• _EXERCISE AIM_
When the line containing "def endCopy (s" is found in the data below, copy it and each line after it through the line containing "def placeOf (ps", exactly and with no others.

(Collected data)

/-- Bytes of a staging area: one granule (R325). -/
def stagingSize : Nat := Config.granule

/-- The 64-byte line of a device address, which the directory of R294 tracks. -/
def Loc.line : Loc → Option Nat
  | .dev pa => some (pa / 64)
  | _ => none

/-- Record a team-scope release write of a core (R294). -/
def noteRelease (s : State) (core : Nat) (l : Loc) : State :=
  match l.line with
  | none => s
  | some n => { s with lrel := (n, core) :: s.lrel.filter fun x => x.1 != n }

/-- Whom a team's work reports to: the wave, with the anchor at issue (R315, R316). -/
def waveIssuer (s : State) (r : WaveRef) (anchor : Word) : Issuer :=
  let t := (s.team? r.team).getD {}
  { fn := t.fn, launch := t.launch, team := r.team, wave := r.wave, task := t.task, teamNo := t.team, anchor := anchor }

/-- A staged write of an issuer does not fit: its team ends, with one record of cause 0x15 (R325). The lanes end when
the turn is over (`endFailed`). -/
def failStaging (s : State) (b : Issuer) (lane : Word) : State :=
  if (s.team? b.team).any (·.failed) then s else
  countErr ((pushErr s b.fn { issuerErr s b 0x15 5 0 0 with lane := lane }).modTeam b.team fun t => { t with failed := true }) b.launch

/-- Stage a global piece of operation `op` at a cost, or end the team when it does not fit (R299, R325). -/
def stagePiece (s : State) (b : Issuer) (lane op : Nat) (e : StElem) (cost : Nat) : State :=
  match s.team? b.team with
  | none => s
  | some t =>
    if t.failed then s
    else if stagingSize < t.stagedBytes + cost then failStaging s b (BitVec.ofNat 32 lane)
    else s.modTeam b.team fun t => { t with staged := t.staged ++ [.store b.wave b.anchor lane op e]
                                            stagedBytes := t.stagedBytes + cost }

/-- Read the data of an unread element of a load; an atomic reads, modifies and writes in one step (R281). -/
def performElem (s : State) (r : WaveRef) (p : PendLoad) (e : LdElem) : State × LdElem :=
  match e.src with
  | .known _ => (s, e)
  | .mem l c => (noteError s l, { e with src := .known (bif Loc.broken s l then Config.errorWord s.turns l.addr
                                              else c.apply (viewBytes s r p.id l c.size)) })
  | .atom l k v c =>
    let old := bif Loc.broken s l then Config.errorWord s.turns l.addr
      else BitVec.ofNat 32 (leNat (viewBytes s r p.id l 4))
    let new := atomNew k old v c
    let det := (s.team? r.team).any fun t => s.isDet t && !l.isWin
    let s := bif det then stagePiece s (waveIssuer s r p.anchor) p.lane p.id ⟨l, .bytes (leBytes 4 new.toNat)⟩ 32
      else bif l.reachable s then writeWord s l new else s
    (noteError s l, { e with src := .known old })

...

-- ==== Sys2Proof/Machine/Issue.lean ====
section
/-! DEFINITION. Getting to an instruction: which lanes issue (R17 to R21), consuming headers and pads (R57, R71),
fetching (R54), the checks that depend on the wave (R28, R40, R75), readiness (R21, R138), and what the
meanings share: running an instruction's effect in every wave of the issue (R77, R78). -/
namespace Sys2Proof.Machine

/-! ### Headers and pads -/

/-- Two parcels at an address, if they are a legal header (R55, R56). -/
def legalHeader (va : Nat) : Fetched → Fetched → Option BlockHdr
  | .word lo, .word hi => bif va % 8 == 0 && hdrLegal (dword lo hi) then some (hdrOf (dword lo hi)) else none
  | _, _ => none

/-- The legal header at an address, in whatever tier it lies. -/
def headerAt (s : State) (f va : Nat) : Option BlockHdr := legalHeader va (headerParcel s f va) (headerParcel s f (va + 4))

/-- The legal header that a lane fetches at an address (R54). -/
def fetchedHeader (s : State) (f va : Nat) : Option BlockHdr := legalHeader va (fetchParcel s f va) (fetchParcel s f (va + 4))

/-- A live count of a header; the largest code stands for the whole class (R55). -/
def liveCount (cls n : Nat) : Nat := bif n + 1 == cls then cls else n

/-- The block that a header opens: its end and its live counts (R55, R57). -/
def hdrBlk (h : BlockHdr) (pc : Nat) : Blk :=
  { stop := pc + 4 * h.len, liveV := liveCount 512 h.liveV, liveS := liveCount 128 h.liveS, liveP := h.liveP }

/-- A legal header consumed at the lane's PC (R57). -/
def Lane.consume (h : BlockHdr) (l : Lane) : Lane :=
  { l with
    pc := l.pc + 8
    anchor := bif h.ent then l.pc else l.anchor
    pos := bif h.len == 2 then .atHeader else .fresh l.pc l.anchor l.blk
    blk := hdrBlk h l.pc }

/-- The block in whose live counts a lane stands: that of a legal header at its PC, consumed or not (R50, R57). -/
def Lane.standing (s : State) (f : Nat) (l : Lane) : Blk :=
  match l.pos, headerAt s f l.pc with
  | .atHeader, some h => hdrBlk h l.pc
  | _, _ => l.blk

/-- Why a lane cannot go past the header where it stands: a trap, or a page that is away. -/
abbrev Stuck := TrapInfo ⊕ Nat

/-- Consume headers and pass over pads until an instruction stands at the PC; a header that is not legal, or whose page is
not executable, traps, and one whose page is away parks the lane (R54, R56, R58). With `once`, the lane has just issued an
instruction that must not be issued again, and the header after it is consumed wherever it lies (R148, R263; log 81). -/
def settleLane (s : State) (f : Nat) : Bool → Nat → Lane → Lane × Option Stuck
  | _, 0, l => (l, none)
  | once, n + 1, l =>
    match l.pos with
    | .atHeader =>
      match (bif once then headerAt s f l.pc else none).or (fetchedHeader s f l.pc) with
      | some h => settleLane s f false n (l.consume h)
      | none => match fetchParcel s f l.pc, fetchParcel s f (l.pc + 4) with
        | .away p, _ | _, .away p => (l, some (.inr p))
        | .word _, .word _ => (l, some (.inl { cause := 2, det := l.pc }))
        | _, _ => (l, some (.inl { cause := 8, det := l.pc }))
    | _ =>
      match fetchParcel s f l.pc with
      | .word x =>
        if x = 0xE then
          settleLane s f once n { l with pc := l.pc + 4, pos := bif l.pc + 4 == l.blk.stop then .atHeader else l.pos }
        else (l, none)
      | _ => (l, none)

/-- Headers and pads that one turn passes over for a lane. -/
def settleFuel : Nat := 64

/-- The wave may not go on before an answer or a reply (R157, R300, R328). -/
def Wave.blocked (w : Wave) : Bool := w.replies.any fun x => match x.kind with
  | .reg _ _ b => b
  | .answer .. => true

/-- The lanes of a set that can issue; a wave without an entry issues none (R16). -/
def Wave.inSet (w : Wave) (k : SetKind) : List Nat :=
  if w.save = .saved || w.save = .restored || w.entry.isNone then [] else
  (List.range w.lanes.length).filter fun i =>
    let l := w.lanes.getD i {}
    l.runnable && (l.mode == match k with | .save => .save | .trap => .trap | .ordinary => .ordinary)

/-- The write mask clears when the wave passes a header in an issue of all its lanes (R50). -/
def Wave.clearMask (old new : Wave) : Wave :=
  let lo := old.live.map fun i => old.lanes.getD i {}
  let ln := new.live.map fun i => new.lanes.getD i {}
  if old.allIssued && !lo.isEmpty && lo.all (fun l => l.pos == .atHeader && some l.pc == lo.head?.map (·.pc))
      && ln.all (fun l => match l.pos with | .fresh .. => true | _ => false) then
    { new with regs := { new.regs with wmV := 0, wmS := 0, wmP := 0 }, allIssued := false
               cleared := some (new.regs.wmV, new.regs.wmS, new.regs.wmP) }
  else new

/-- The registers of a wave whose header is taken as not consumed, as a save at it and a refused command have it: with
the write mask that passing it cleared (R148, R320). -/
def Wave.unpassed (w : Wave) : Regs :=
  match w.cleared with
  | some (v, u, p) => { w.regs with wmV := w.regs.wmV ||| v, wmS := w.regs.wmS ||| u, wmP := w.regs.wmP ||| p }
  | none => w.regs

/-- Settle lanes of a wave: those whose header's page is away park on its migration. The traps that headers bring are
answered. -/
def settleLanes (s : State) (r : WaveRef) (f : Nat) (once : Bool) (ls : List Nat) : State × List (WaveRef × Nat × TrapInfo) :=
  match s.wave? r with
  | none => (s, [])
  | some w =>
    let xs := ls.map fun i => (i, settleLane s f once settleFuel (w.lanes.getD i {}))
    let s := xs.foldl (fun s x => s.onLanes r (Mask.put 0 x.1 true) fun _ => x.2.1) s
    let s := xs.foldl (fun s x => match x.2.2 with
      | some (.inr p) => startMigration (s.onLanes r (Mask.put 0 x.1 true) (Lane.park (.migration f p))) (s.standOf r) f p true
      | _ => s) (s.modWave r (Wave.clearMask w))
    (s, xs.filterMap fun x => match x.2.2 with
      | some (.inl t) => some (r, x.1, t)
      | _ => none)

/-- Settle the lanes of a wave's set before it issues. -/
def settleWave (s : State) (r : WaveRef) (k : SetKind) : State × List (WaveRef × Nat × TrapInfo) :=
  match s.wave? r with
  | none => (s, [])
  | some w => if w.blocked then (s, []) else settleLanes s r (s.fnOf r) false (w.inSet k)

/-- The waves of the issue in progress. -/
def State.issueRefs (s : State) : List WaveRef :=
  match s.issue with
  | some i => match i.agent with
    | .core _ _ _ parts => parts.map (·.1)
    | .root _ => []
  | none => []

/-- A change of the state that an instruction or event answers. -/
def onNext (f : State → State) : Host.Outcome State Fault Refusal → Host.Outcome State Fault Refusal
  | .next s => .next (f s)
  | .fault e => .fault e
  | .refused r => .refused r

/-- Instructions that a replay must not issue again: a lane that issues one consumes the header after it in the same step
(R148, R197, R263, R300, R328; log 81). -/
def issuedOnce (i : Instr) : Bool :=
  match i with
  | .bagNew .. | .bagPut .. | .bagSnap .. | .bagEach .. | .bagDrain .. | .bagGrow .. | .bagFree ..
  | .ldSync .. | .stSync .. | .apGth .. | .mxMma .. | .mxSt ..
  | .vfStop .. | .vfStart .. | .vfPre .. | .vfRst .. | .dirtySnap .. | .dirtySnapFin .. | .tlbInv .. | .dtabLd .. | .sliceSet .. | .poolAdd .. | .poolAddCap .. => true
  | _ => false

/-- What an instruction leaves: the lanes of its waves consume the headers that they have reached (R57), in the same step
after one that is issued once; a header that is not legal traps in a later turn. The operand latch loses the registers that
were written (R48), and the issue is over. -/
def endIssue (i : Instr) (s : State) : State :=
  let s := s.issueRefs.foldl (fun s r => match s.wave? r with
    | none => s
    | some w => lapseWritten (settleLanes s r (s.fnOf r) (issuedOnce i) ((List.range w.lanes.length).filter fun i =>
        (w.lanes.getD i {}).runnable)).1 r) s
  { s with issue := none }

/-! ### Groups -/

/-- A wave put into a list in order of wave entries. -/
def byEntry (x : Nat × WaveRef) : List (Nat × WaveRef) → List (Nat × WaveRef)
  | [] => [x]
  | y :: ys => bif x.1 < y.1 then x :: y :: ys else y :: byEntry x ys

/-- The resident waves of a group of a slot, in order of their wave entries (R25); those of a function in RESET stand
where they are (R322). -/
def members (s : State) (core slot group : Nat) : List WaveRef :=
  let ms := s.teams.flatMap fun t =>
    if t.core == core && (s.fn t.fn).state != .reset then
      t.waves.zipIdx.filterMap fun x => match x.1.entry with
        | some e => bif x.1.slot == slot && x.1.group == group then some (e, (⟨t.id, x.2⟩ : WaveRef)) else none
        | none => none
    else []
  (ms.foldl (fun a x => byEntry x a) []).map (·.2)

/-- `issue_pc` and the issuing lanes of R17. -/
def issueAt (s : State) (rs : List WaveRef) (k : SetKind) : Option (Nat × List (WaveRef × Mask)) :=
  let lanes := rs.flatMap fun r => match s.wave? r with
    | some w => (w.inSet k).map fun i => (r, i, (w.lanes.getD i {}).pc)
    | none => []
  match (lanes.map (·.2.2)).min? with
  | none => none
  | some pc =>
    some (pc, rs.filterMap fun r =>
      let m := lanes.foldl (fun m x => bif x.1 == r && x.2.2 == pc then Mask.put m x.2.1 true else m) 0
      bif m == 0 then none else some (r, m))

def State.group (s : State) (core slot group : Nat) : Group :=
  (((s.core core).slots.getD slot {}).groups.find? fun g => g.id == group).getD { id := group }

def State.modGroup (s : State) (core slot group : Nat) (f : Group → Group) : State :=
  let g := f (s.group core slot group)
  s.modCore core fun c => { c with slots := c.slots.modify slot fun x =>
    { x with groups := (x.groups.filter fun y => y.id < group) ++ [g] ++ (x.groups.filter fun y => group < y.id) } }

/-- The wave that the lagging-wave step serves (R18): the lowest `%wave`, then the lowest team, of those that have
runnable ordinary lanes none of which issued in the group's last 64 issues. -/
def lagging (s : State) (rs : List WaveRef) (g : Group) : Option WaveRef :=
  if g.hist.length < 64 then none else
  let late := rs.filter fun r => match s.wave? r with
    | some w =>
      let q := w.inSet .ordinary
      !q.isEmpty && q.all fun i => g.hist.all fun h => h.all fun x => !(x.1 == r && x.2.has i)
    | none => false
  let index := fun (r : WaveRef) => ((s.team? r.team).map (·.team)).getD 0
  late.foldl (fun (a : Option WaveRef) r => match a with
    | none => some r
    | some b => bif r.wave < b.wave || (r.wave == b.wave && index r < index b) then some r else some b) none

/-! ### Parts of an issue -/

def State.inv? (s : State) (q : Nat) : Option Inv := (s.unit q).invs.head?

==

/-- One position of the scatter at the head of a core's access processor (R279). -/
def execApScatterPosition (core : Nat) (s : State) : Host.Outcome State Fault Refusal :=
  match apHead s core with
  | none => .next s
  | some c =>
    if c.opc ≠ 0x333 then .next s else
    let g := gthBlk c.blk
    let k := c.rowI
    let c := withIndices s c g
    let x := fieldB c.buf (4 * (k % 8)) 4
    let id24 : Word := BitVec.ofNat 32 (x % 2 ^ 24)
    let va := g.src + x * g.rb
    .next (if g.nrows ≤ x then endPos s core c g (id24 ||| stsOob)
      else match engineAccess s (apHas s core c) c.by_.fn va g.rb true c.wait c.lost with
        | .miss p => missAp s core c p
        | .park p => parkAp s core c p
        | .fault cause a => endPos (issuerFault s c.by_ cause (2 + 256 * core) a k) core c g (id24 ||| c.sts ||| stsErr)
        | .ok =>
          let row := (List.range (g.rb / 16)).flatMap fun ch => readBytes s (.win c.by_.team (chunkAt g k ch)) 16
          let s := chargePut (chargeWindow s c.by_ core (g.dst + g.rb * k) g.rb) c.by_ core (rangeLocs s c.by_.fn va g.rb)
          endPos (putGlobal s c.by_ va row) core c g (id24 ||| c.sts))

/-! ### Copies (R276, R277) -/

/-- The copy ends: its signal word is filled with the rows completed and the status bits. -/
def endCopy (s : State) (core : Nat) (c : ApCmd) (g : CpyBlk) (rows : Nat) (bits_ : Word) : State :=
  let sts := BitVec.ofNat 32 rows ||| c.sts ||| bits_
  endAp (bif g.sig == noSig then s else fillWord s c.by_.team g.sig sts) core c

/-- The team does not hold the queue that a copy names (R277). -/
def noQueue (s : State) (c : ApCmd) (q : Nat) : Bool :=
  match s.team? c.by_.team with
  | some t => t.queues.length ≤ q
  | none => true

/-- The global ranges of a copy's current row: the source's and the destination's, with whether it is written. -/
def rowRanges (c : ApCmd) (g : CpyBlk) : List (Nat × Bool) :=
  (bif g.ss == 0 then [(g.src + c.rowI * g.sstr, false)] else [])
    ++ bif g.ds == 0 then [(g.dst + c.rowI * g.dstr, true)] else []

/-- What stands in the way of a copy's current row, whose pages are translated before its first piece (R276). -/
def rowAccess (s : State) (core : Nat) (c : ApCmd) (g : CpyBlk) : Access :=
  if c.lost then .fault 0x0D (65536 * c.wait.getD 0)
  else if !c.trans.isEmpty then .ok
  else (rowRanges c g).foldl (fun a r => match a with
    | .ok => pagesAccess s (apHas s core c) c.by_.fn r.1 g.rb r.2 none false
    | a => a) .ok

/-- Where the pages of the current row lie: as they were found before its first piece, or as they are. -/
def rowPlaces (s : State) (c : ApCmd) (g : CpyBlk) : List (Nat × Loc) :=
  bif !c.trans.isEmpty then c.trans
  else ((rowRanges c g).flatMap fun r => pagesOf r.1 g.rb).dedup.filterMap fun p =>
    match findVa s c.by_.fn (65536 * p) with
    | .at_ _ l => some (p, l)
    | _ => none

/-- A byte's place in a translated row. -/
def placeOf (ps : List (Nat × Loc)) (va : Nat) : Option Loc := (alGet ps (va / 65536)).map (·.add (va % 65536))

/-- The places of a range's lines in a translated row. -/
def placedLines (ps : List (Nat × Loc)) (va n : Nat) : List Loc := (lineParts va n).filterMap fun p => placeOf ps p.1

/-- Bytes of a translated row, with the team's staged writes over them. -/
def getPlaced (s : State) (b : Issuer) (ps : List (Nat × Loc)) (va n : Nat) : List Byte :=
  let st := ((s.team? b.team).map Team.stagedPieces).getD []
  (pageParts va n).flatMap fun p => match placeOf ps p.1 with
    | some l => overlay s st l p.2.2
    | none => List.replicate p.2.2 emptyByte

• _FINISHED EXERCISE_
def endCopy (s : State) (core : Nat) (c : ApCmd) (g : CpyBlk) (rows : Nat) (bits_ : Word) : State :=
  let sts := BitVec.ofNat 32 rows ||| c.sts ||| bits_
  endAp (bif g.sig == noSig then s else fillWord s c.by_.team g.sig sts) core c

/-- The team does not hold the queue that a copy names (R277). -/
def noQueue (s : State) (c : ApCmd) (q : Nat) : Bool :=
  match s.team? c.by_.team with
  | some t => t.queues.length ≤ q
  | none => true

/-- The global ranges of a copy's current row: the source's and the destination's, with whether it is written. -/
def rowRanges (c : ApCmd) (g : CpyBlk) : List (Nat × Bool) :=
  (bif g.ss == 0 then [(g.src + c.rowI * g.sstr, false)] else [])
    ++ bif g.ds == 0 then [(g.dst + c.rowI * g.dstr, true)] else []

/-- What stands in the way of a copy's current row, whose pages are translated before its first piece (R276). -/
def rowAccess (s : State) (core : Nat) (c : ApCmd) (g : CpyBlk) : Access :=
  if c.lost then .fault 0x0D (65536 * c.wait.getD 0)
  else if !c.trans.isEmpty then .ok
  else (rowRanges c g).foldl (fun a r => match a with
    | .ok => pagesAccess s (apHas s core c) c.by_.fn r.1 g.rb r.2 none false
    | a => a) .ok

/-- Where the pages of the current row lie: as they were found before its first piece, or as they are. -/
def rowPlaces (s : State) (c : ApCmd) (g : CpyBlk) : List (Nat × Loc) :=
  bif !c.trans.isEmpty then c.trans
  else ((rowRanges c g).flatMap fun r => pagesOf r.1 g.rb).dedup.filterMap fun p =>
    match findVa s c.by_.fn (65536 * p) with
    | .at_ _ l => some (p, l)
    | _ => none

/-- A byte's place in a translated row. -/
def placeOf (ps : List (Nat × Loc)) (va : Nat) : Option Loc := (alGet ps (va / 65536)).map (·.add (va % 65536))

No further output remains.